Mailing List Archives
Authenticated access
|
|
|
[Date Prev][Date Next][Thread Prev][Thread Next][Date Index][Thread Index]
[Condor-users] Strange scheduling behavior in 6.8.0
- Date: Wed, 16 Aug 2006 10:40:45 -0700
- From: "Michael S. Root" <mike@xxxxxxxxxxxxxx>
- Subject: [Condor-users] Strange scheduling behavior in 6.8.0
Hi all. I'm having an intermittent problem since upgrading to 6.8.0
from 6.6.10 a few weeks ago. Here's the scenario:
We have a pool of about 40 machines running Linux (some FC4, some are
still RH8), all running 6.8.0.
I submit a DAG with about 25 jobs. There are no inter-job dependencies,
all the machines match the job criteria, and there are no other jobs
running in the pool.
Most of the time, all the jobs will be appropriately scheduled and run
simultaneously.
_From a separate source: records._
/-- A measuring edge fills its pass. One later than the span allows is STRETCHED: it sets the context's flag, hands the
record over and changes nothing else, with no update (R34). A valid one is the phaser's update with the phase against
the pass's reference: the anomaly and run counts become 0 with PHASE_IMPLAUSIBLE no longer present, the update takes
the stored demand and the cycle number, and OIL_LOW is no longer present when the pressure reaches hold_pressure (R27,
R31, R33, R37, R48, R54). Unless the edge raises REFERENCE_DRIFT, the update finds every phaser, demand and condition
as the edge found them. The second valid edge in a row within 50 dd, of a phaser PARKED and not confirmed, confirms it;
one further off starts the run again (R39). -/
def Obligations.AMeasuringEdgeUpdatesItsPhaser : Prop :=
  ∀ (s : State) (i k : Fin 4) (t : Tick), s.part.awake = true → s.part.angle.sync = .cycleLocked →
    s.part.config ≠ none →
    let g := s.part.angle
    let q := roundHalfUp ((t - g.t0).toNat * 150) g.pp
    let angle := (g.a0 + min q (g.span - 1)) % 7200
    let n := windowIndex i k
    let c := vget s.part.cams i
    let seen := vset s.part.passes n { vget s.part.passes n with seen := true }
    s.part.capturing i angle = some k → (i = 0 → s.part.angle.inMark (angle % 3600) = false) →
    (g.span ≤ q → 0 < g.span →
      let ctx := { vget s.part.phasers i with stretched := true }
      let r : Record := { kind := .phaser i, done := 0, words := ctx.words, released := false }
      exec (.camEdge i t) s = .next { s with part := { s.part with
        clock := t, passes := seen, phasers := vset s.part.phasers i ctx, xu.records := s.part.xu.records ++ [r] } }) ∧
    (q ≤ g.span - 1 →
      let phase := (s.part.phaserCfg i).phaseOf (vget s.part.passes n).ref angle
      let within := decide (c.state = .parked ∧ c.confirmed = false ∧ phase.natAbs ≤ 50)
      ∃ p, exec (.camEdge i t) s = .next { s with part := p } ∧
        (vget p.phasers i).phase = phase ∧ (vget p.phasers i).stretched = false ∧
        (vget p.phasers i).lastUpdate = s.part.xu.cycle ∧
        (vget p.phasers i).enabled = (vget s.part.demand i).enable ∧
        (vget p.phasers i).ta = (vget s.part.demand i).target ∧
        (vget p.phasers i).freeze = (vget s.part.demand i).freeze ∧
        vget p.passes n = { vget s.part.passes n with seen := true } ∧ (vget p.cams i).anomaly = 0 ∧
        (vget p.cams i).misses = 0 ∧ (vget p.cams i).strays = 0 ∧
        p.isPresent .phaseImplausible (phaserUnit i) = false ∧
        (s.part.cfg.holdPressure ≤ s.part.xu.oilPressure → p.isPresent .oilLow (phaserUnit i) = false) ∧
        (∀ j, j ≠ i → (vget p.phasers j).figures = (vget s.part.phasers j).figures) ∧
        (s.part.learns i = false ∨ c.drift ≠ 7 → ∃ r : Part,
          p = r.phaserUpdate s.mem i phase (within && decide (c.confirm = 1)) ∧ r.phasers = s.part.phasers ∧
          r.demand = s.part.demand ∧ r.config = s.part.config ∧ r.angle = g ∧ r.selectors = s.part.selectors ∧
          r.latched = s.part.latched ∧ r.holdTable = s.part.holdTable ∧ r.stage = s.part.stage ∧
          r.channels = s.part.channels ∧ r.xu.oilPressure = s.part.xu.oilPressure ∧ r.xu.oilTemp = s.part.xu.oilTemp ∧
          r.xu.cycle = s.part.xu.cycle ∧
          (∀ kind u, kind ≠ .phaseImplausible → kind ≠ .referenceDrift →
            r.isPresent kind u = s.part.isPresent kind u)) ∧
        (c.state = .parked → c.confirmed = false → (vget s.part.phasers i).state = .parked →
          (vget s.part.phasers i).confirmed = false →
          (within = true → c.confirm = 0 → (vget p.cams i).confirm = 1 ∧ (vget p.phasers i).confirmed = false) ∧
          (within = true → c.confirm = 1 → (vget p.cams i).confirm = 0 ∧ (vget p.phasers i).confirmed = true ∧
            (vget p.cams i).confirmed = true) ∧
          (within = false → (vget p.cams i).confirm = 0 ∧ (vget p.phasers i).confirmed = false)))

/-! ## A phaser's update (R46 to R64, R86) -/

/-- An update that finds no OIL_LOW to end, by the state it finds, after the measurement and the demand are taken.
PARKED: UNLOCKING at the unlock duty when every start condition holds, else nothing (R50, R51). UNLOCKING, TRACKING and
HOLDING with a stop condition: RETURNING at the park duty, with OIL_LOW when the pressure is one of them (R53, R54).
UNLOCKING: the edges count, and at unlock_edges without a release LOCK_STUCK puts the phaser in FAULTED (R52); the
second edge in a row at 20 dd or more releases it into TRACKING, Tr starting at the phase and ramping once, or into
HOLDING when frozen (R52, R55). TRACKING with freeze: HOLDING with a computation; HOLDING stays so while freeze or the
selector's hold lasts (R55, R58). RETURNING: two edges in a row at 5 dd or less park it, confirmed, and at return_edges
RETURN_STUCK puts it in FAULTED (R61). FAULTED: nothing (R64). A changed duty is the output's new request (R46). -/
def Obligations.AnUpdateFollowsThePhasersState : Prop :=
  ∀ (p : Part) (m : Mem) (i : Fin 4) (phase : Int) (confirm : Bool),
    p.isPresent .oilLow (phaserUnit i) = false ∨ p.xu.oilPressure < p.cfg.holdPressure →
    let q := p.phaserUpdate m i phase confirm
    let g := p.phaserCfg i
    let old := vget p.phasers i
    let d := vget p.demand i
    let c := { old with
      phase := phase, stretched := false, lastUpdate := p.xu.cycle, enabled := d.enable, ta := d.target,
      freeze := d.freeze, confirmed := old.confirmed || (confirm && decide (old.state = .parked)) }
    let becomes (c' : PhaserCtx) : Prop := vget q.phasers i = c'
    let stops := d.enable = false ∨ p.angle.speed + p.cfg.enableHyst < p.cfg.enableSpeed ∨
      p.xu.oilPressure < p.cfg.holdPressure
    let starts := p.angle.sync = .cycleLocked ∧ p.config ≠ none ∧ d.enable = true ∧ 0 < d.target ∧
      p.cfg.enableSpeed ≤ p.angle.speed ∧ p.isPresent .conditionsStale 14 = false ∧ p.cfg.enableTemp ≤ p.xu.oilTemp ∧
      p.cfg.unlockPressure ≤ p.xu.oilPressure ∧ c.confirmed = true ∧
      ((vget p.selectors (headOf i)).state = .low ∨ (vget p.selectors (headOf i)).state = .high ∨
        (vget p.selectors (headOf i)).state = .faulted) ∧
      (∀ kind, p.isLatched kind (phaserUnit i) = true ∨ p.isLatched kind (outputUnit (phaserOutput i)) = true →
        p.cfg.reaction kind = some .proceed ∨ p.cfg.reaction kind = none) ∧ p.stage.shutdown = false
    let run (near : Bool) : Nat := if near then c.run + 1 else 0
    (q.xu.cycle = p.xu.cycle ∧ q.demand = p.demand ∧ q.config = p.config ∧ q.angle = p.angle ∧ q.passes = p.passes) ∧
    ((vget q.phasers i).duty ≠ old.duty →
      (vget q.channels (phaserOutput i)).request = .duty (vget q.phasers i).duty) ∧
    (old.state = .parked →
      (starts → becomes { c with state := .unlocking, duty := g.unlockDuty, settle := 0, edges := 0, run := 0 }) ∧
      (¬starts → becomes c)) ∧
    (old.state = .unlocking ∨ old.state = .tracking ∨ old.state = .holding → stops →
      becomes { c with state := .returning, duty := g.parkDuty, settle := 0, edges := 0, run := 0, track := 0,
                       recov := 0, held := false } ∧
      (p.xu.oilPressure < p.cfg.holdPressure → q.isLatched .oilLow (phaserUnit i) = true ∧
        q.isPresent .oilLow (phaserUnit i) = true ∧ q.xu.attn.getLsbD 1 = true)) ∧
    (old.state = .unlocking → ¬stops →
      (run (decide (20 ≤ phase)) < 2 → c.edges + 1 < g.unlockEdges →
        becomes { c with edges := c.edges + 1, run := run (decide (20 ≤ phase)) }) ∧
      (run (decide (20 ≤ phase)) < 2 → g.unlockEdges ≤ c.edges + 1 →
        becomes { c with state := .faulted, confirmed := false, duty := 0, integ := 0, settle := 0, edges := 0,
                         run := 0, track := 0, recov := 0, held := false } ∧
        q.isLatched .lockStuck (phaserUnit i) = true ∧ q.xu.attn.getLsbD 1 = true) ∧
      (2 ≤ run (decide (20 ≤ phase)) →
        let tr : Nat := (max 0 (min (g.stroke : Int) phase)).toNat
        let released := { c with state := .tracking, integ := 0, settle := 0, edges := 0, run := 0, track := 0,
                                 recov := 0, tr := tr }
        (d.freeze = true → becomes { p.compute i { released with state := .holding } with settle := 0 }) ∧
        (d.freeze = false → 1 < g.trackCount →
          (vget q.phasers i).state = .tracking ∧ (vget q.phasers i).edges = 0 ∧ (vget q.phasers i).run = 0 ∧
          (vget q.phasers i).tr = if g.slew = 0 then d.target else
            ((tr : Int) + max (-(g.slew : Int)) (min (g.slew : Int) ((d.target : Int) - tr))).toNat))) ∧
    (old.state = .tracking → ¬stops → d.freeze = true →
      becomes { p.compute i { c with state := .holding } with settle := 0 }) ∧
    (old.state = .holding → ¬stops → d.freeze = true ∨ c.held = true → becomes { p.compute i c with settle := 0 }) ∧
    (old.state = .returning →
      (2 ≤ run (decide (phase ≤ 5)) →
        becomes { c with state := .parked, confirmed := true, duty := 0, integ := 0, settle := 0, edges := 0, run := 0,
                         track := 0, recov := 0, held := false }) ∧
      (run (decide (phase ≤ 5)) < 2 → c.edges + 1 < g.returnEdges →
        becomes { c with edges := c.edges + 1, run := run (decide (phase ≤ 5)) }) ∧
      (run (decide (phase ≤ 5)) < 2 → g.returnEdges ≤ c.edges + 1 →
        becomes { c with state := .faulted, confirmed := false, duty := 0, integ := 0, settle := 0, edges := 0,
                         run := 0, track := 0, recov := 0, held := false } ∧
        q.isLatched .returnStuck (phaserUnit i) = true ∧ q.xu.attn.getLsbD 1 = true)) ∧
    (old.state = .faulted → becomes c)

/-- An update under control that finds no stop condition, no freeze and no hold, of a TRACKING phaser or of a HOLDING
one that returns to TRACKING, takes the ramp step, the computation and the learning, stores the learned entry and hands
the extremes record over with e and D of the computation (R55, R58, R78, R86); the words it compares against are those
that stand once the records that wait are written (DEDUCED, log 6). Then the error is judged. While TRACKING_ERROR is
not present: track_count updates in a row with Tr = Ta and |e| above track_limit raise it with its reaction, proceed,
PARK or FORCE (R56, R63, R62), and entry into FAULTED ends it again (R57). While it is present: four updates in a row
with |e| within the limit end it, and a self-clearing one leaves the latched set (R57, R123). -/
def Obligations.ATrackingUpdateJudgesTheError : Prop :=
  ∀ (p : Part) (m : Mem) (i : Fin 4) (phase : Int) (confirm : Bool),
    p.cfg.holdPressure ≤ p.xu.oilPressure → p.isPresent .oilLow (phaserUnit i) = false →
    let q := p.phaserUpdate m i phase confirm
    let u := phaserUnit i
    let g := p.phaserCfg i
    let old := vget p.phasers i
    let d := vget p.demand i
    let ramped : Nat := if g.slew = 0 then d.target else
      ((old.tr : Int) + max (-(g.slew : Int)) (min (g.slew : Int) ((d.target : Int) - old.tr))).toNat
    let c := { old with
      phase := phase, stretched := false, lastUpdate := p.xu.cycle, enabled := d.enable, ta := d.target,
      freeze := d.freeze, state := .tracking, settle := if old.state = .holding then 0 else old.settle, tr := ramped }
    let o := p.learn i old.band (p.compute i c)
    let wide := g.trackLimit < o.ctx.err.natAbs
    let becomes (c' : PhaserCtx) : Prop := vget q.phasers i = c'
    let raised := q.isLatched .trackingError u = true ∧ q.xu.attn.getLsbD 1 = true
    d.enable = true → p.cfg.enableSpeed ≤ p.angle.speed + p.cfg.enableHyst → d.freeze = false →
    old.state = .tracking ∨ (old.state = .holding ∧ old.held = false) →
    (q.holdTable = match o.entry with
      | some e => vset p.holdTable (holdIndex i o.ctx.band) e
      | none => p.holdTable) ∧
    (∃ r ∈ q.xu.records, r.kind = .extremes i ∧ r.done = 0 ∧ r.words =
      let w (n : Nat) : Word := p.seen m (0x040 + 8 * i.val + n)
      let worse := decide ((o.ctx.err.natAbs : Int) > max (w 0).toInt (-(w 1).toInt))
      [wordOfInt (max (w 0).toInt o.ctx.err), wordOfInt (min (w 1).toInt o.ctx.err),
       wordOfNat (max (w 2).toNat o.ctx.duty), wordOfNat (min (w 3).toNat o.ctx.duty),
       if worse then wordOfNat p.xu.cycle else w 4, if worse then highWord p.xu.cycle else w 5, 0, 0]) ∧
    (p.isPresent .trackingError u = false →
      (¬(wide ∧ ramped = d.target) → becomes { o.ctx with track := 0 } ∧
        q.isPresent .trackingError u = false) ∧
      (wide → ramped = d.target → old.track + 1 < g.trackCount →
        becomes { o.ctx with track := old.track + 1 } ∧ q.isPresent .trackingError u = false) ∧
      (wide → ramped = d.target → g.trackCount ≤ old.track + 1 →
        let judged := { o.ctx with track := g.trackCount }
        (p.cfg.onTracking = .proceed → becomes judged ∧ raised ∧ q.isPresent .trackingError u = true) ∧
        (p.cfg.onTracking = .park → becomes { judged with
            state := .returning, duty := g.parkDuty, settle := 0, edges := 0, run := 0, track := 0, recov := 0,
            held := false } ∧ raised ∧ q.isPresent .trackingError u = true) ∧
        (p.cfg.onTracking = .force → p.cfg.selfClearing = false → becomes { judged with
            state := .faulted, confirmed := false, duty := 0, integ := 0, settle := 0, edges := 0, run := 0,
            track := 0, recov := 0, held := false } ∧ raised ∧ q.isPresent .trackingError u = false) ∧
        (p.cfg.onTracking = .force → p.cfg.selfClearing = true →
          ((vget q.phasers i).state = .faulted ∨ (vget q.phasers i).state = .parked) ∧
          (vget q.phasers i).duty = 0 ∧ q.isLatched .trackingError u = false ∧
          q.isPresent .trackingError u = false))) ∧
    (p.isPresent .trackingError u = true →
      (wide → becomes { o.ctx with recov := 0 } ∧ q.isPresent .trackingError u = true) ∧
      (¬wide → old.recov < 3 → becomes { o.ctx with recov := old.recov + 1 } ∧
        q.isPresent .trackingError u = true) ∧
      (¬wide → old.recov = 3 → becomes { o.ctx with recov := 0, track := 0 } ∧
        q.isPresent .trackingError u = false ∧
        (p.cfg.selfClearing = true → q.isLatched .trackingError u = false) ∧
        (p.cfg.selfClearing = false → q.latched = p.latched)))
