/-! ## Phaser contexts (R38, R46, R57) -/

/-- Storing a context: the context, and what goes to the output and to the Cam Edge Unit. -/
theorem storePhaser_onOutputs (i : Fin 4) (c : PhaserCtx) (p : Part) :
    OnOutputs { p with phasers := vset p.phasers i c } (p.storePhaser i c) := by
  unfold Part.storePhaser
  dsimp only
  split <;> split
  · exact (camReport_onOutputs _ _ _ _).trans (request_onOutputs _ _ _)
  · exact request_onOutputs _ _ _
  · exact camReport_onOutputs _ _ _ _
  · exact .refl _

/-- Storing a context with the same duty tells the Cam Edge Unit at most. -/
theorem storePhaser_same_duty (i : Fin 4) (c : PhaserCtx) (p : Part) (h : c.duty = (vget p.phasers i).duty) :
    p.storePhaser i c =
      { p with phasers := vset p.phasers i c, cams := (p.storePhaser i c).cams } := by
  unfold Part.storePhaser
  simp only [h, ne_eq, not_true, if_false]
  split <;> rfl

/-- A changed duty is the output's new request, and an unchanged one leaves the request (R46). -/
theorem storePhaser_request (i : Fin 4) (c : PhaserCtx) (p : Part) :
    (vget (p.storePhaser i c).channels (phaserOutput i)).request =
      if (vget p.phasers i).duty ≠ c.duty then .duty c.duty else (vget p.channels (phaserOutput i)).request := by
  unfold Part.storePhaser
  dsimp only
  (split <;> split) <;> simp [request_request]

/-- An end of TRACKING_ERROR at an entry into PARKED or FAULTED (R57), or nothing. -/
theorem endTracking_of_stay (i : Fin 4) (old new : PhaserState) (p : Part)
    (h : old = new ∨ (new ≠ .parked ∧ new ≠ .faulted)) : p.endTracking i old new = p := by
  unfold Part.endTracking
  rw [if_neg]
  rintro ⟨hne, hs⟩
  rcases h with h | ⟨hp, hf⟩
  · exact hne h
  · exact hs.elim hp hf

theorem endTracking_of_enter (i : Fin 4) (old new : PhaserState) (p : Part) (hne : old ≠ new)
    (h : new = .parked ∨ new = .faulted) : p.endTracking i old new = p.cease .trackingError (phaserUnit i) :=
  if_pos ⟨hne, h⟩

/-- A context is stored: the faults, the settings and the selectors stay, and a changed duty is the output's new
request, with nothing told to the outputs when the duty stays. -/
structure ContextStored (i : Fin 4) (c : PhaserCtx) (p q : Part) : Prop where
  phasers : q.phasers = vset p.phasers i c
  latched : q.latched = p.latched
  present : ∀ k u, k ≠ .openLoad → q.isPresent k u = p.isPresent k u
  config : q.config = p.config
  selectors : q.selectors = p.selectors
  channels : c.duty = (vget p.phasers i).duty → q.channels = p.channels
  request : (vget q.channels (phaserOutput i)).request =
    if (vget p.phasers i).duty ≠ c.duty then .duty c.duty else (vget p.channels (phaserOutput i)).request

theorem storePhaser_stored (i : Fin 4) (c : PhaserCtx) (p : Part) : ContextStored i c p (p.storePhaser i c) where
  phasers := (storePhaser_onOutputs i c p).phasers
  latched := (storePhaser_onOutputs i c p).latched
  present := (storePhaser_onOutputs i c p).present
  config := (storePhaser_onOutputs i c p).config
  selectors := (storePhaser_onOutputs i c p).selectors
  channels := fun h => by rw [storePhaser_same_duty i c p h]
  request := storePhaser_request i c p

theorem ContextStored.written {i : Fin 4} {c : PhaserCtx} {p q : Part} (h : ContextStored i c p q) :
    ContextStored i c p (q.writePhaser i) :=
  ⟨h.phasers, h.latched, h.present, h.config, h.selectors, h.channels, h.request⟩

/-- Changing a context stores it and then ends TRACKING_ERROR at an entry into PARKED or FAULTED. -/
theorem changePhaser_stored (i : Fin 4) (c : PhaserCtx) (p : Part) :
    ∃ q, ContextStored i c p q ∧ p.changePhaser i c = q.endTracking i (vget p.phasers i).state c.state := by
  unfold Part.changePhaser
  dsimp only
  split
  · exact ⟨_, (storePhaser_stored i c p).written, rfl⟩
  · exact ⟨_, storePhaser_stored i c p, rfl⟩

/-- A FORCE reaction stores the faulted context and then ends TRACKING_ERROR (R57, R62). -/
theorem forcePhaser_stored (i : Fin 4) (p : Part) (h : (vget p.phasers i).state ≠ .faulted) :
    ∃ q, ContextStored i (vget p.phasers i).toFaulted p q ∧
      p.forcePhaser i = q.cease .trackingError (phaserUnit i) := by
  obtain ⟨q, hq, e⟩ := changePhaser_stored i (vget p.phasers i).toFaulted p
  refine ⟨q, hq, ?_⟩
  unfold Part.forcePhaser
  rw [if_neg h, e]
  exact endTracking_of_enter i _ _ q h (.inr rfl)

/-- A PARK reaction sends an UNLOCKING, TRACKING or HOLDING phaser to RETURNING (R63). -/
theorem parkPhaser_stored (i : Fin 4) (p : Part)
    (h : (vget p.phasers i).state = .unlocking ∨ (vget p.phasers i).state = .tracking ∨
      (vget p.phasers i).state = .holding) :
    ContextStored i ((vget p.phasers i).toReturning (p.phaserCfg i).parkDuty) p (p.parkPhaser i) := by
  obtain ⟨q, hq, e⟩ := changePhaser_stored i ((vget p.phasers i).toReturning (p.phaserCfg i).parkDuty) p
  rw [endTracking_of_stay _ _ _ _ (.inr ⟨PhaserState.noConfusion, PhaserState.noConfusion⟩)] at e
  have parks : p.parkPhaser i = p.changePhaser i ((vget p.phasers i).toReturning (p.phaserCfg i).parkDuty) := by
    unfold Part.parkPhaser
    rcases h with h | h | h <;> simp only [h]
  rw [parks, e]
  exact hq

/-- A PARK reaction leaves a phaser that is RETURNING, PARKED or FAULTED (R63). -/
theorem parkPhaser_of_rest (i : Fin 4) (p : Part) (h : (vget p.phasers i).state = .returning ∨
    (vget p.phasers i).state = .parked ∨ (vget p.phasers i).state = .faulted) : p.parkPhaser i = p := by
  unfold Part.parkPhaser
  rcases h with h | h | h <;> simp only [h]

/-! ## Raises on a phaser's unit (R124, R127) -/

theorem react_phaser_force (i : Fin 4) (p : Part) : p.react (phaserUnit i) .force = p.forcePhaser i := by
  match i with
  | 0 | 1 | 2 | 3 => rfl

theorem react_phaser_park (i : Fin 4) (p : Part) : p.react (phaserUnit i) .park = p.parkPhaser i := by
  match i with
  | 0 | 1 | 2 | 3 => rfl

theorem react_phaser_proceed (i : Fin 4) (p : Part) : p.react (phaserUnit i) .proceed = p := by
  match i with
  | 0 | 1 | 2 | 3 => rfl

/-- The part as the reaction of a raise finds it: the kind in its sets, and the summary handed over. -/
def latchedSummary (k : Kind) (u : Unit15) (b : Bool) (p : Part) : Part := (p.latch k u b).writeSummary

/-- The latch changes the fault sets alone. -/
theorem latchedSummary_frame (k : Kind) (u : Unit15) (b : Bool) (p : Part) :
    latchedSummary k u b p = { p with
      latched := vset p.latched u (KindSet.add (vget p.latched u) k), present := (latchedSummary k u b p).present,
      xu := (latchedSummary k u b p).xu } := by
  unfold latchedSummary Part.latch
  cases b <;> rfl

@[simp] theorem latchedSummary_phasers (k : Kind) (u : Unit15) (b : Bool) (p : Part) :
    (latchedSummary k u b p).phasers = p.phasers := by rw [latchedSummary_frame]
@[simp] theorem latchedSummary_channels (k : Kind) (u : Unit15) (b : Bool) (p : Part) :
    (latchedSummary k u b p).channels = p.channels := by rw [latchedSummary_frame]
@[simp] theorem latchedSummary_config (k : Kind) (u : Unit15) (b : Bool) (p : Part) :
    (latchedSummary k u b p).config = p.config := by rw [latchedSummary_frame]

theorem latchedSummary_isLatched (k : Kind) (u : Unit15) (b : Bool) (p : Part) :
    (latchedSummary k u b p).isLatched k u = true := by
  rw [latchedSummary_frame, Part.isLatched]
  simp

theorem latchedSummary_isPresent (k : Kind) (u : Unit15) (p : Part) :
    (latchedSummary k u true p).isPresent k u = true := by
  have added : KindSet.has (vget (vset p.present u (KindSet.add (vget p.present u) k)) u) k = true := by simp
  exact added

/-- A raise: the kind joins its sets, the reaction follows, and then the note and FAULT. -/
theorem raise_eq {k : Kind} {r : Reaction} (u : Unit15) (d : Detail) (b : Bool) (p : Part)
    (h : p.cfg.reaction k = some r) :
    p.raise k u d b = (((latchedSummary k u b p).react u r).note (.fault k) u d).setCause .fault := by
  have found : (latchedSummary k u b p).cfg.reaction k = some r := by
    rw [← h]; unfold Part.cfg; rw [latchedSummary_config]
  unfold latchedSummary at found ⊢
  unfold Part.raise
  dsimp only
  rw [found]

section
variable {k : Kind} {r : Reaction} (u : Unit15) (d : Detail) (b : Bool) (p : Part) (h : p.cfg.reaction k = some r)
include h

theorem raise_phasers : (p.raise k u d b).phasers = ((latchedSummary k u b p).react u r).phasers := by
  rw [raise_eq u d b p h]; simp
theorem raise_latched : (p.raise k u d b).latched = ((latchedSummary k u b p).react u r).latched := by
  rw [raise_eq u d b p h]; simp
theorem raise_present : (p.raise k u d b).present = ((latchedSummary k u b p).react u r).present := by
  rw [raise_eq u d b p h]; simp

end

/-- Every raise sets the attention cause FAULT (R124). -/
theorem raise_attn (k : Kind) (u : Unit15) (d : Detail) (b : Bool) (p : Part) :
    (p.raise k u d b).xu.attn.getLsbD 1 = true := by
  unfold Part.raise
  simp [Cause.bit]

/-- A kind that is latched with reaction FORCE keeps its phaser faulted (R132). -/
theorem phaserKept_of_force {k : Kind} {i : Fin 4} {p : Part} (hl : p.isLatched k (phaserUnit i) = true)
    (hr : p.cfg.reaction k = some .force) : p.phaserKept i = true := by
  have latched : p.latchedWith (phaserUnit i) (· = .force) = true :=
    List.any_eq_true.mpr ⟨k, mem_allKinds k, by simp [hl, hr]⟩
  simp [Part.phaserKept, latched]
However, sometimes, only about 10 of the jobs will get
started (the exact number varies). DAGman has submitted them all into
the queue, but they aren't matched for some reason. As the first batch
of jobs finish, more are submitted, but never more than the initial
count run at once.
When this behavior is occurring, if I run "condor_status", it properly
lists all the machines in our pool, including the idle ones that should
have been matched to jobs. If I run "condor reschedule -all", it will
send the "Reschedule" command to only those 10 or so machines that are
actually running jobs. If I run "condor restart -all", it will send the
"Restart" command to all machines in the pool, at which point everything
will return to normal--all the 'stuck' jobs get properly matched to
machines.
Anyone else see something like this?
-Mike